Темноводье (СИ) - Кленин Василий. Страница 21

Неизвестно, чем закончились эти попытки найденыша влиться в ряды землепроходцев, но ему помог случай.

Год (7)161 от сотворения мира/1652-3. Дурной

— -

Темноводье (СИ) - img_2

Глава 21

Вся флотилия дощаников стояла на берегу рядом с рыбацкой деревенькой. Санька сразу узнал знакомые полуизбушки из тонкого бревна, берестяные балаганы. Всё, как в его «родном» селении, только здесь в разы побольше: на великой реке Манбо селились роды покрупнее. Многие казаки спустились на берег и рыскали по опустевшим жилищам. Перед дощаниками в окружении «свиты» стоял Хабаров, и к нему как раз подвели местного мужичонку со связанными руками. Найденыш спрыгнул на землю и подошел поближе.

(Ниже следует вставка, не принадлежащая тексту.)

-- ==== Sys2Proof/Machine/Mutations.lean ====
section
/-!
DEFINITION. Mutations from admission to completion (chapters 2, 6 and 11): room, what each kind writes, journal parts,
the commit, and the group's part in it (chapter 12, R446).
-/

namespace Sys2Proof.Machine

/-! ### Payloads (R164 to R166) -/

/-- A payload sealed under the payload key with the next counter; a new block of counters is reserved where the last is
used up. -/
def Collection.sealPayload (c : Collection) (id : Nat) (plain : Bytes) : Collection × Option Payload :=
  match c.keys.find? fun k => k.root with
  | none => (c, none)
  | some r =>
    let out := Config.gcmSeal 1 (c.payloadKey r) (zeros 4 ++ toLe 8 c.payloadCtr) (toLe 8 id) plain
    ({ c with payloadCtr := c.payloadCtr + 1
              payloadBlock := if c.payloadCtr < c.payloadBlock then c.payloadBlock else c.payloadCtr + 65536 },
      some { len := plain.length, counter := c.payloadCtr, tag := out.2, cipher := out.1, key := r.keyId, ref := 0 })

/-- The payloads of a batch sealed in batch order; the plaintext goes no further (R179). -/
def Collection.sealAll (c : Collection) : List MutEntry → Collection × List MutEntry
  | [] => (c, [])
  | e :: r =>
    let (c1, p) := match e.payload with
      | none => (c, e.record)
      | some plain => c.sealPayload e.id plain
    let (c2, es) := c1.sealAll r
    (c2, { e with payload := none, record := p } :: es)

/-! ### What a mutation writes (chapter 6, Mutation flows) -/

/-- For each entry of a batch, whether a later entry carries its ID. -/
def laterSame : List MutEntry → List Bool
  | [] => []
  | e :: r => (r.any fun x => x.id == e.id) :: laterSame r

/-- Tombstones for the slots that hold these IDs live at the latest sequence. -/
def Collection.tombLive (c : Collection) (owner gen : Nat) (ids : List Nat) : List Tomb :=
  ids.filterMap fun id => (c.liveSlot c.latest id).bind fun x => (c.segs[x.1]?).map fun g => tombOf gen owner none g x.2.1

/-- The IDs of a batch that are live at the latest sequence, each once. -/
def Collection.liveIds (c : Collection) (es : List MutEntry) : List Nat :=
  (distinct (es.map (·.id))).filter fun id => (c.liveSlot c.latest id).isSome

/-- The slot that SET_ATTR writes for an ID: the same code, ID, full vector and payload with the new word (R51). -/
def Collection.movedSlot (c : Collection) (e : MutEntry) : Option NewSlot :=
  (c.liveSlot c.latest e.id).bind fun x => (c.segs[x.1]?).map fun g =>
    { part := g.part, kind := if g.kind = .zeroNorm then .zeroNorm else .moved, slot := { x.2.2 with attr := e.attr } }

/-- A new slot that takes the place of one written before for the same entry keeps its full vector and its payload record, which
lie in the index area already (R165, R178). -/
def NewSlot.keep (n : NewSlot) (olds : List Slot) : NewSlot :=
  match olds.find? fun o => o.id == n.slot.id && o.attr == n.slot.attr && o.full == n.slot.full with
  | none => n
  | some o => { n with slot := { n.slot with ref := o.ref, payload := o.payload } }

/-- A mutation's segments and tombstones written uncommitted against the newest generation and the latest sequence, and
word_a and word_c of its completion (R555). A SET_ATTR that names an ID twice leaves the later word (log 29). -/
def Collection.writeMutation (c : Collection) (owner : Nat) (m : Mutation) (olds : List Slot) : Collection × List Nat :=
  match c.gens.find? fun g => g.num == c.lastGen with
  | none => (c, [0, 0])
  | some g =>
    let live := c.liveIds m.entries
    let tombs := c.tombLive owner g.num live
    let absent := (distinct (m.entries.map (·.id))).length - live.length
    match m.kind with
    | .delete => ({ c with tombs := c.tombs ++ tombs }, [absent, live.length])
    | .setAttr =>
      let last := ((laterSame m.entries).zip m.entries).filterMap fun x => if x.1 then none else some x.2
      let c1 := { c with tombs := c.tombs ++ tombs }
      (c1.writeSlots owner g.num none (last.filterMap c.movedSlot), [absent, live.length])
    | k =>
      let news := ((laterSame m.entries).zip m.entries).filterMap fun x =>
        x.2.vec.map fun v => { (c.place g x.2.id x.2.attr v x.2.record).keep olds with dead := x.1 }
      let cut := (m.chunks.filter fun h => h.truncated).length
      (({ c with tombs := c.tombs ++ tombs }).writeSlots owner g.num none news,
        [if k = .embed then cut else 0, live.length])

/-! ### Journal parts (R181 to R184, chapter 11) -/

/-- The entries of each journal part, in batch order (R183). -/
def State.partSize (s : State) (k : MutKind) : Nat := (s.atomicLimit - 64) / k.entryBytes

/-- Journal kind of a mutation. -/
def MutKind.journal : MutKind → Nat
  | .insert | .embed => 0
  | .delete => 1
  | .setAttr => 2

/-- The slots of an owner's uncommitted segments, each with its partition and slot index. -/
def Collection.ownSlots (c : Collection) (owner : Nat) : List (Nat × Nat × Slot) :=
  (c.segs.filter fun g => g.owner == owner && g.seq.isNone).flatMap fun g => g.places.map fun p => (g.part, g.firstSlot + p.1, p.2)

/-- The INSERT entries of a batch, each with the slot that was written for it: equal entries take their slots in turn. -/
def insertEntries (c : Collection) : List (Nat × Nat × Slot) → List MutEntry → List JEntry
  | _, [] => []
  | pool, e :: r =>
    let full := (e.vec.map c.fullOf).getD []
    match pool.find? fun x => x.2.2.id == e.id && x.2.2.attr == e.attr && x.2.2.full == full with
    | none => { id := e.id, attr := e.attr, part := 0, slot := 0, fullRef := 0, payloadRef := 0, payloadLen := 0, stored := none }
        :: insertEntries c pool r
    | some x =>
      { id := e.id, attr := e.attr, part := x.1, slot := x.2.1, fullRef := x.2.2.ref
        payloadRef := (x.2.2.payload.map (·.ref)).getD 0, payloadLen := (x.2.2.payload.map (·.len)).getD 0, stored := some x.2.2 }
        :: insertEntries c (pool.erase x) r

/-- The journal entry of a DELETE or SET_ATTR: the old slot, and zeros where its ID is not live (log 94). -/
def Collection.oldEntry (c : Collection) (e : MutEntry) : JEntry :=
  let old := (c.liveSlot c.latest e.id).bind fun x => (c.segs[x.1]?).map fun g => (g.part, g.firstSlot + x.2.1)
  { id := e.id, attr := e.attr, part := (old.map (·.1)).getD 0, slot := (old.map (·.2)).getD 0, fullRef := 0, payloadRef := 0, payloadLen := 0
    stored := none }

/-- The journal entries of a mutation's whole batch, as its slots now stand. -/
def Collection.journalEntries (c : Collection) (owner : Nat) (m : Mutation) : List JEntry :=
  match m.kind with
  | .delete | .setAttr => m.entries.map c.oldEntry
  | _ => insertEntries c (c.ownSlots owner) m.entries

/-- Part i of a mutation's record; the last one carries the commit sequence (R183, chapter 11). -/
def State.journalPart (s : State) (c : Cmd) (m : Mutation) (i : Nat) : Journal :=
  let all := ((s.coll? c.hdr.collection).map fun k => k.journalEntries c.cid m).getD []
  let es := (all.drop (i * m.perPart)).take m.perPart
  let last := i + 1 == m.parts
  { mutationId := m.mutationId, coll := c.hdr.collection, tag := c.hdr.tag, ring := c.ring, kind := m.kind.journal
    atomic := c.hdr.atomic, last, batch := m.entries.length, index := i, first := i * m.perPart
    count := es.length, gen := m.gen, seq := if last then ((s.coll? c.hdr.collection).map fun k => k.latest + 1).getD 0 else 0
    onMedium := false, crcGood := true, sectors := ceilDiv (64 + es.length * m.kind.entryBytes) 4096, entries := es, done := false }

/-- Sectors that a mutation's record takes, from a part on. -/
def Mutation.sectorsFrom (m : Mutation) (perPart i : Nat) : Nat :=
  let n := m.entries.length
  sumBy (fun k => ceilDiv (64 + min perPart (n - k * perPart) * m.kind.entryBytes) 4096)
    ((List.range (max 1 (ceilDiv n perPart))).drop i)

/-- A mutation command under way. -/
def Cmd.mutation? (c : Cmd) : Option Mutation :=
  match c.body with
  | .mutation m => some m
  | _ => none

/-- Sectors of the parts that admitted mutations have still to issue: room is kept for them. -/
def State.journalOwed (s : State) : Nat :=
  sumBy (fun c : Cmd => match c.mutation? with
    | some m => if m.admitted && !c.finished then m.sectorsFrom m.perPart m.issued else 0
    | none => 0) s.rings.cmds

/-- Whether the journal has room for n sectors more (R405). -/
def State.journalRoom (s : State) (n : Nat) : Bool :=
  sumBy (fun j : Journal => j.sectors) s.store.journal + s.journalOwed + n ≤ journalSectors

/-! ### Admission (R722, R45, R47, R405, R408) -/

/-- A mutation's record changed. -/
def State.updMutation (s : State) (cid : Nat) (f : Mutation → Mutation) : State :=
  s.updCmd cid fun c => match c.body with
    | .mutation m => { c with body := .mutation (f m) }
    | _ => c

/-- Chunks are embedded, so the mutation can be admitted. -/
def Mutation.ready (m : Mutation) : Bool := m.entries.all fun e => (m.kind != .insert && m.kind != .embed) || e.vec.isSome

/-- Whether a mutation of the same collection and ring was fetched before this one and satisfies a condition. -/
def State.earlier (s : State) (c : Cmd) (p : Cmd → Mutation → Bool) : Bool :=
  s.rings.cmds.any fun x => x.cid < c.cid && x.ring == c.ring && x.hdr.collection == c.hdr.collection && !x.finished
    && (x.mutation?.any fun m => p x m)

/-- The modules, other than this one, that hold a partition which a mutation writes. -/
def State.holdersOf (s : State) (c : Collection) (owner : Nat) : List Nat :=
  let parts := distinct (((c.segs.filter fun g => g.owner == owner && g.seq.isNone).map (·.part))
    ++ (c.tombs.filter fun t => t.owner == owner && t.seq.isNone).map (·.part))
  let recs := match c.gens.find? fun g => g.num == c.lastGen with
    | none => []
    | some g => parts.filterMap g.part?
  distinct ((recs.flatMap fun p => p.holder :: p.move.toList).filter fun m => m != s.group.index)

/-! ### A mutation's data at its holders (R446) -/

/-- What travels of a collection: its record without keys, jobs and places, the floor that its home module announces (R447), and the
segments and tombstones that satisfy a condition. -/
def Collection.wire (c : Collection) (floor : Nat) (seg : Segment → Bool) (tomb : Tomb → Bool) : Collection :=
  let bare (x : Slot) : Slot := { x with ref := 0, payload := x.payload.map fun p => { p with ref := 0 } }
  { c with
    segs := (c.segs.filter seg).map fun g => { g with addr := 0, refArray := 0, slots := g.slots.map bare }
    gens := c.gens.map fun g => { g with bookAddr := 0, parts := g.parts.map fun p => { p with addr := 0 } }
    tombs := c.tombs.filter tomb, chunks := [], superseded := [], keys := [], upkeep := [], eligible := [], dropMsg := none
    destroying := [], homeFloor := floor }

/-- The snapshots in use on a collection: of admitted queries, of requests served for other coordinators (R60, R63), and the build
snapshots of upkeep jobs, which take their sample from them in every iteration (R193). -/
def State.snapshotsUsed (s : State) (c : Collection) : List Nat :=
  (s.rings.cmds.filterMap fun x => match x.body with
    | .query q => if x.admitted && x.hdr.collection == c.cid then some q.snapshot else none
    | _ => none)
  ++ (s.group.requests.filterMap fun r => if r.coll == c.cid then some r.work.snapshot else none)
  ++ c.upkeep.map (·.build)

/-- The floor sequence of a collection at an instant (chapter 2): the lowest of the oldest admissible snapshot and the
oldest snapshot in use, and on another module than its home no higher than the home module announced (R447). -/
def State.floor (s : State) (c : Collection) : Nat :=
  let tick := s.roundTick s.clock.round
  let old := (c.superseded.map (·.1)).filter fun q => c.admissible q tick
  let own := (old ++ s.snapshotsUsed c).foldl min c.latest
  if s.groupMember && c.home != s.group.index then min own c.homeFloor else own

/-- A partition lies at a module, as its holder or as the second holder of a move. -/
def Partition.at (p : Partition) (m : Nat) : Bool := p.holder == m || p.move == some m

— Козьма, толмачь давай! — велел Хабаров невысокому мужику в теплом не по сезону озяме. — Вызнай, где людишки местные, и видел ли он иудины дощаники? Куда шли, когда?

Толмач Козьма грозно навис над хэдзэни и начал орать в него вопросы. Когда до Саньки дошло, какую дичь несет переводчик, то едва не прыснул. Слова речного народа он расставлял в неправильном порядке, да еще смешивал их с вкраплениями из совсем другого языка. Пленник, как мог, отстранялся от крикуна.

— Что нехристь бормочет? — поинтересовался атаман.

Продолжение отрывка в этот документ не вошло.